GasparNoé/

Interview/Avignon 2015

On August 12, 2015, Gaspar Noé appeared at the Pandora cinema in Avignon, true to the image that preceded him: a nonchalant figure, free-flowing speech, a gaze both distant and attentive. For the presentation of Love, the filmmaker was not there to defend a film, but to present a vision of cinema—his own, radical, sensory, and uncompromising.


From I Stand Alone to Enter the Void , Noé has established himself as a director who rejects the viewer's comfort zone. With Love, however, he makes a slight shift: less overt provocation, more emotional fragility. An evolution he readily acknowledges to the Avignon audience. "I wanted to make a real romantic film," he explains, while fully acknowledging the explicitly sexual nature of the images. For him, showing the body is never gratuitous: it's a way of speaking about the passage of time, the fading of desire, the unraveling of memory.

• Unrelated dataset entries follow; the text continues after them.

-- ==== Sys2Proof/Machine/Ops.lean ====
section
/-! DEFINITION. The named operations every block uses: registers and counters (R16 to R19, R51), memory
(R37, R50), time (R14, R15), free values (R18), error capture and events (R43 to R45), the log's queue
(R274 to R278, R457), and the enable states of a block (R53). -/

namespace Sys2Proof.Machine

/-! ### Repetition -/

/-- Apply `f` for each element of a list, in order. -/
def forEach {α : Type} (l : List α) (f : α → Dev → Dev) (d : Dev) : Dev := l.foldl (fun x a => f a x) d

/-- Apply `f` for `0, …, n-1`, in order. -/
def forN (n : Nat) (f : Nat → Dev → Dev) (d : Dev) : Dev := forEach (List.range n) f d

/-- Apply `f` when the condition holds. -/
def doIf (c : Bool) (f : Dev → Dev) (d : Dev) : Dev := if c then f d else d

/-! ### Registers -/

/-- The register word at offset `a`. -/
def rdw (d : Dev) (a : Nat) : W32 := tget regReset d.regs a

/-- The register word at offset `a` set. -/
def wrw (d : Dev) (a : Nat) (v : W32) : Dev := { d with regs := tset regReset d.regs a v }

/-- The value of a field. -/
def rd (d : Dev) (f : Fld) : Nat := bits (rdw d f.off).toNat f.hi f.lo

/-- A field set; the other bits of its word stay. -/
def wr (d : Dev) (f : Fld) (v : Nat) : Dev :=
  wrw d f.off (BitVec.ofNat 32 (putBits (rdw d f.off).toNat f.hi f.lo v))

/-- A one-bit field as a truth value. -/
def flag (d : Dev) (f : Fld) : Bool := rd d f == 1

/-- The largest value of a field. -/
def fldMax (f : Fld) : Nat := 2 ^ (f.hi + 1 - f.lo) - 1

/-- A counter raised by `n`; it stays at its largest value (R51). -/
def incN (d : Dev) (f : Fld) (n : Nat) : Dev := wr d f (min (rd d f + n) (fldMax f))

/-- A counter raised by one (R51). -/
def inc (d : Dev) (f : Fld) : Dev := incN d f 1

/-- A 64-bit value held in a low and a high register. -/
def rd64 (d : Dev) (lo hi : Fld) : Nat := rd d hi * 2 ^ 32 + rd d lo

/-- A low and a high register set from a 64-bit value. -/
def wr64 (d : Dev) (lo hi : Fld) (v : Nat) : Dev := wr (wr d lo (v % 2 ^ 32)) hi (v / 2 ^ 32)

/-! ### Memory -/

/-- What a byte of memory reads as before anything writes it: the boot ROM's contents, erased NOR, and
zero elsewhere (the manual gives no contents of SRAM and DRAM at power-on: DESIGN CHOICE, unsafe, log entry 2). -/
def memReset (a : Nat) : Byte :=
  if a < 0x20000 then Config.bootRom a
  else if decide (0x08000000 ≤ a) && decide (a < 0x10000000) then 0xFF
  else 0

/-- One byte of memory. -/
def rdB (d : Dev) (a : Nat) : Byte := tget memReset d.mem a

During the discussion moderated by François Theurel, Gaspar Noé spoke at length, sometimes against the grain, always unfiltered. He discussed his rejection of narrative conventions, his interest in physical sensations—sound, light, movement—and his refusal of explanatory psychology. Cinema, he said, should function “like a drug or a dream,” capable of evoking a state rather than delivering a message.


Noé is also clear-sighted about the controversial reception of his work. He dismisses accusations of provocation with a wave of his hand. What interests him is not scandal, but honesty. "Sex is part of life, but cinema often treats it as something shameful," he asserts. In his words, Love then becomes a film about failed love, more than about eroticism.


Facing the Pandora audience, Gaspar Noé adopts neither a professorial stance nor a strategy of seduction. He accepts the discomfort, the silences, the disagreements. It is precisely in this direct confrontation that his cinema finds its meaning. This Avignon encounter acts as a natural extension of his work, a space where the filmmaker continues to provoke, not to shock, but to force us to see things differently.


In Avignon that evening, Gaspar Noé didn't try to explain himself. He exposed himself. As always.